**EXERCISE REQUIREMENTS**
Taking the line with "d x).engine = s.engine := rfl" as the first and the line with "d x).mgmt = s.mgmt := rfl" as the last, set down exactly every line in that range from the entries below, and no more.

**DATASET EXTRACT**
-- ==== Sys2Proof/Laws/State.lean ====
section
/-! SUPPORT. What each named update of State leaves in each field (one lemma a field and update, true by unfolding), what
each reader of one record answers, and what a reader answers after the update of the table it reads. -/

namespace Sys2Proof.Machine.State

/-! ## Readers -/

theorem window_eq (s : State) (i : SlotId) : s.window i = s.windows[i] := rfl
theorem domain_eq (s : State) (d : DomId) : s.domain d = s.domains[d] := rfl
theorem stream_eq (s : State) (l : LinkId) (st : DataStream) : s.stream l st = (s.bindings[l])[st] := rfl
theorem port_eq (s : State) (l : LinkId) : s.port l = s.ports[l] := rfl
theorem entry_eq (s : State) (l : LinkId) (e : EntryNo) : s.entry l e = (s.entries[l])[e] := rfl
theorem waitList_eq (s : State) (l : LinkId) : s.waitList l = s.waiting[l] := rfl
theorem tag_eq (s : State) (t : TagNo) : s.tag t = s.fabric.tags[t] := rfl
theorem target_eq (s : State) (t : TargetId) : s.target t = s.fabric.targets[t] := rfl

/-! ## The updated field, and every other field -/

@[simp] theorem setWindow_windows (i : SlotId) (w : Window) (s : State) : (s.setWindow i w).windows = s.windows.set i w := rfl
@[simp] theorem setWindow_domains (i : SlotId) (w : Window) (s : State) : (s.setWindow i w).domains = s.domains := rfl
@[simp] theorem setWindow_bindings (i : SlotId) (w : Window) (s : State) : (s.setWindow i w).bindings = s.bindings := rfl
@[simp] theorem setWindow_ports (i : SlotId) (w : Window) (s : State) : (s.setWindow i w).ports = s.ports := rfl
@[simp] theorem setWindow_entries (i : SlotId) (w : Window) (s : State) : (s.setWindow i w).entries = s.entries := rfl
@[simp] theorem setWindow_waiting (i : SlotId) (w : Window) (s : State) : (s.setWindow i w).waiting = s.waiting := rfl
@[simp] theorem setWindow_fabric (i : SlotId) (w : Window) (s : State) : (s.setWindow i w).fabric = s.fabric := rfl
@[simp] theorem setWindow_engine (i : SlotId) (w : Window) (s : State) : (s.setWindow i w).engine = s.engine := rfl
@[simp] theorem setWindow_mgmt (i : SlotId) (w : Window) (s : State) : (s.setWindow i w).mgmt = s.mgmt := rfl
@[simp] theorem setWindow_events (i : SlotId) (w : Window) (s : State) : (s.setWindow i w).events = s.events := rfl
@[simp] theorem setWindow_sent (i : SlotId) (w : Window) (s : State) : (s.setWindow i w).sent = s.sent := rfl
@[simp] theorem setWindow_fabricSent (i : SlotId) (w : Window) (s : State) : (s.setWindow i w).fabricSent = s.fabricSent := rfl
@[simp] theorem setWindow_now (i : SlotId) (w : Window) (s : State) : (s.setWindow i w).now = s.now := rfl
@[simp] theorem setWindow_pending (i : SlotId) (w : Window) (s : State) : (s.setWindow i w).pending = s.pending := rfl

@[simp] theorem setDomain_windows (d : DomId) (x : Domain) (s : State) : (s.setDomain d x).windows = s.windows := rfl
@[simp] theorem setDomain_domains (d : DomId) (x : Domain) (s : State) : (s.setDomain d x).domains = s.domains.set d x := rfl
@[simp] theorem setDomain_bindings (d : DomId) (x : Domain) (s : State) : (s.setDomain d x).bindings = s.bindings := rfl
@[simp] theorem setDomain_ports (d : DomId) (x : Domain) (s : State) : (s.setDomain d x).ports = s.ports := rfl
@[simp] theorem setDomain_entries (d : DomId) (x : Domain) (s : State) : (s.setDomain d x).entries = s.entries := rfl
@[simp] theorem setDomain_waiting (d : DomId) (x : Domain) (s : State) : (s.setDomain d x).waiting = s.waiting := rfl
@[simp] theorem setDomain_fabric (d : DomId) (x : Domain) (s : State) : (s.setDomain d x).fabric = s.fabric := rfl
@[simp] theorem setDomain_engine (d : DomId) (x : Domain) (s : State) : (s.setDomain d x).engine = s.engine := rfl
@[simp] theorem setDomain_mgmt (d : DomId) (x : Domain) (s : State) : (s.setDomain d x).mgmt = s.mgmt := rfl
@[simp] theorem setDomain_events (d : DomId) (x : Domain) (s : State) : (s.setDomain d x).events = s.events := rfl
@[simp] theorem setDomain_sent (d : DomId) (x : Domain) (s : State) : (s.setDomain d x).sent = s.sent := rfl
@[simp] theorem setDomain_fabricSent (d : DomId) (x : Domain) (s : State) : (s.setDomain d x).fabricSent = s.fabricSent := rfl
@[simp] theorem setDomain_now (d : DomId) (x : Domain) (s : State) : (s.setDomain d x).now = s.now := rfl
@[simp] theorem setDomain_pending (d : DomId) (x : Domain) (s : State) : (s.setDomain d x).pending = s.pending := rfl

@[simp] theorem setStream_windows (l : LinkId) (st : DataStream) (x : StreamEntry) (s : State) : (s.setStream l st x).windows = s.windows := rfl
@[simp] theorem setStream_domains (l : LinkId) (st : DataStream) (x : StreamEntry) (s : State) : (s.setStream l st x).domains = s.domains := rfl
@[simp] theorem setStream_bindings (l : LinkId) (st : DataStream) (x : StreamEntry) (s : State) : (s.setStream l st x).bindings = s.bindings.set l ((s.bindings[l]).set st x) := rfl
@[simp] theorem setStream_ports (l : LinkId) (st : DataStream) (x : StreamEntry) (s : State) : (s.setStream l st x).ports = s.ports := rfl
@[simp] theorem setStream_entries (l : LinkId) (st : DataStream) (x : StreamEntry) (s : State) : (s.setStream l st x).entries = s.entries := rfl
@[simp] theorem setStream_waiting (l : LinkId) (st : DataStream) (x : StreamEntry) (s : State) : (s.setStream l st x).waiting = s.waiting := rfl
@[simp] theorem setStream_fabric (l : LinkId) (st : DataStream) (x : StreamEntry) (s : State) : (s.setStream l st x).fabric = s.fabric := rfl
@[simp] theorem setStream_engine (l : LinkId) (st : DataStream) (x : StreamEntry) (s : State) : (s.setStream l st x).engine = s.engine := rfl
@[simp] theorem setStream_mgmt (l : LinkId) (st : DataStream) (x : StreamEntry) (s : State) : (s.setStream l st x).mgmt = s.mgmt := rfl
@[simp] theorem setStream_events (l : LinkId) (st : DataStream) (x : StreamEntry) (s : State) : (s.setStream l st x).events = s.events := rfl
@[simp] theorem setStream_sent (l : LinkId) (st : DataStream) (x : StreamEntry) (s : State) : (s.setStream l st x).sent = s.sent := rfl
@[simp] theorem setStream_fabricSent (l : LinkId) (st : DataStream) (x : StreamEntry) (s : State) : (s.setStream l st x).fabricSent = s.fabricSent := rfl
@[simp] theorem setStream_now (l : LinkId) (st : DataStream) (x : StreamEntry) (s : State) : (s.setStream l st x).now = s.now := rfl
@[simp] theorem setStream_pending (l : LinkId) (st : DataStream) (x : StreamEntry) (s : State) : (s.setStream l st x).pending = s.pending := rfl

@[simp] theorem setPort_windows (l : LinkId) (p : LinkPort) (s : State) : (s.setPort l p).windows = s.windows := rfl
@[simp] theorem setPort_domains (l : LinkId) (p : LinkPort) (s : State) : (s.setPort l p).domains = s.domains := rfl
@[simp] theorem setPort_bindings (l : LinkId) (p : LinkPort) (s : State) : (s.setPort l p).bindings = s.bindings := rfl
@[simp] theorem setPort_ports (l : LinkId) (p : LinkPort) (s : State) : (s.setPort l p).ports = s.ports.set l p := rfl
@[simp] theorem setPort_entries (l : LinkId) (p : LinkPort) (s : State) : (s.setPort l p).entries = s.entries := rfl
@[simp] theorem setPort_waiting (l : LinkId) (p : LinkPort) (s : State) : (s.setPort l p).waiting = s.waiting := rfl
@[simp] theorem setPort_fabric (l : LinkId) (p : LinkPort) (s : State) : (s.setPort l p).fabric = s.fabric := rfl
@[simp] theorem setPort_engine (l : LinkId) (p : LinkPort) (s : State) : (s.setPort l p).engine = s.engine := rfl
@[simp] theorem setPort_mgmt (l : LinkId) (p : LinkPort) (s : State) : (s.setPort l p).mgmt = s.mgmt := rfl
@[simp] theorem setPort_events (l : LinkId) (p : LinkPort) (s : State) : (s.setPort l p).events = s.events := rfl
@[simp] theorem setPort_sent (l : LinkId) (p : LinkPort) (s : State) : (s.setPort l p).sent = s.sent := rfl
@[simp] theorem setPort_fabricSent (l : LinkId) (p : LinkPort) (s : State) : (s.setPort l p).fabricSent = s.fabricSent := rfl
@[simp] theorem setPort_now (l : LinkId) (p : LinkPort) (s : State) : (s.setPort l p).now = s.now := rfl
@[simp] theorem setPort_pending (l : LinkId) (p : LinkPort) (s : State) : (s.setPort l p).pending = s.pending := rfl

@[simp] theorem setEntry_windows (l : LinkId) (e : EntryNo) (x : Entry) (s : State) : (s.setEntry l e x).windows = s.windows := rfl
@[simp] theorem setEntry_domains (l : LinkId) (e : EntryNo) (x : Entry) (s : State) : (s.setEntry l e x).domains = s.domains := rfl
@[simp] theorem setEntry_bindings (l : LinkId) (e : EntryNo) (x : Entry) (s : State) : (s.setEntry l e x).bindings = s.bindings := rfl
@[simp] theorem setEntry_ports (l : LinkId) (e : EntryNo) (x : Entry) (s : State) : (s.setEntry l e x).ports = s.ports := rfl
@[simp] theorem setEntry_entries (l : LinkId) (e : EntryNo) (x : Entry) (s : State) : (s.setEntry l e x).entries = s.entries.set l ((s.entries[l]).set e x) := rfl
@[simp] theorem setEntry_waiting (l : LinkId) (e : EntryNo) (x : Entry) (s : State) : (s.setEntry l e x).waiting = s.waiting := rfl
@[simp] theorem setEntry_fabric (l : LinkId) (e : EntryNo) (x : Entry) (s : State) : (s.setEntry l e x).fabric = s.fabric := rfl
@[simp] theorem setEntry_engine (l : LinkId) (e : EntryNo) (x : Entry) (s : State) : (s.setEntry l e x).engine = s.engine := rfl
@[simp] theorem setEntry_mgmt (l : LinkId) (e : EntryNo) (x : Entry) (s : State) : (s.setEntry l e x).mgmt = s.mgmt := rfl
@[simp] theorem setEntry_events (l : LinkId) (e : EntryNo) (x : Entry) (s : State) : (s.setEntry l e x).events = s.events := rfl
@[simp] theorem setEntry_sent (l : LinkId) (e : EntryNo) (x : Entry) (s : State) : (s.setEntry l e x).sent = s.sent := rfl
@[simp] theorem setEntry_fabricSent (l : LinkId) (e : EntryNo) (x : Entry) (s : State) : (s.setEntry l e x).fabricSent = s.fabricSent := rfl
@[simp] theorem setEntry_now (l : LinkId) (e : EntryNo) (x : Entry) (s : State) : (s.setEntry l e x).now = s.now := rfl
@[simp] theorem setEntry_pending (l : LinkId) (e : EntryNo) (x : Entry) (s : State) : (s.setEntry l e x).pending = s.pending := rfl

@[simp] theorem setWaiting_windows (l : LinkId) (es : List EntryNo) (s : State) : (s.setWaiting l es).windows = s.windows := rfl
@[simp] theorem setWaiting_domains (l : LinkId) (es : List EntryNo) (s : State) : (s.setWaiting l es).domains = s.domains := rfl
@[simp] theorem setWaiting_bindings (l : LinkId) (es : List EntryNo) (s : State) : (s.setWaiting l es).bindings = s.bindings := rfl
@[simp] theorem setWaiting_ports (l : LinkId) (es : List EntryNo) (s : State) : (s.setWaiting l es).ports = s.ports := rfl
@[simp] theorem setWaiting_entries (l : LinkId) (es : List EntryNo) (s : State) : (s.setWaiting l es).entries = s.entries := rfl
@[simp] theorem setWaiting_waiting (l : LinkId) (es : List EntryNo) (s : State) : (s.setWaiting l es).waiting = s.waiting.set l es := rfl
@[simp] theorem setWaiting_fabric (l : LinkId) (es : List EntryNo) (s : State) : (s.setWaiting l es).fabric = s.fabric := rfl
@[simp] theorem setWaiting_engine (l : LinkId) (es : List EntryNo) (s : State) : (s.setWaiting l es).engine = s.engine := rfl
@[simp] theorem setWaiting_mgmt (l : LinkId) (es : List EntryNo) (s : State) : (s.setWaiting l es).mgmt = s.mgmt := rfl
@[simp] theorem setWaiting_events (l : LinkId) (es : List EntryNo) (s : State) : (s.setWaiting l es).events = s.events := rfl
@[simp] theorem setWaiting_sent (l : LinkId) (es : List EntryNo) (s : State) : (s.setWaiting l es).sent = s.sent := rfl
@[simp] theorem setWaiting_fabricSent (l : LinkId) (es : List EntryNo) (s : State) : (s.setWaiting l es).fabricSent = s.fabricSent := rfl
@[simp] theorem setWaiting_now (l : LinkId) (es : List EntryNo) (s : State) : (s.setWaiting l es).now = s.now := rfl
@[simp] theorem setWaiting_pending (l : LinkId) (es : List EntryNo) (s : State) : (s.setWaiting l es).pending = s.pending := rfl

**WRITTEN SOLUTION**
@[simp] theorem setDomain_engine (d : DomId) (x : Domain) (s : State) : (s.setDomain d x).engine = s.engine := rfl
@[simp] theorem setDomain_mgmt (d : DomId) (x : Domain) (s : State) : (s.setDomain d x).mgmt = s.mgmt := rfl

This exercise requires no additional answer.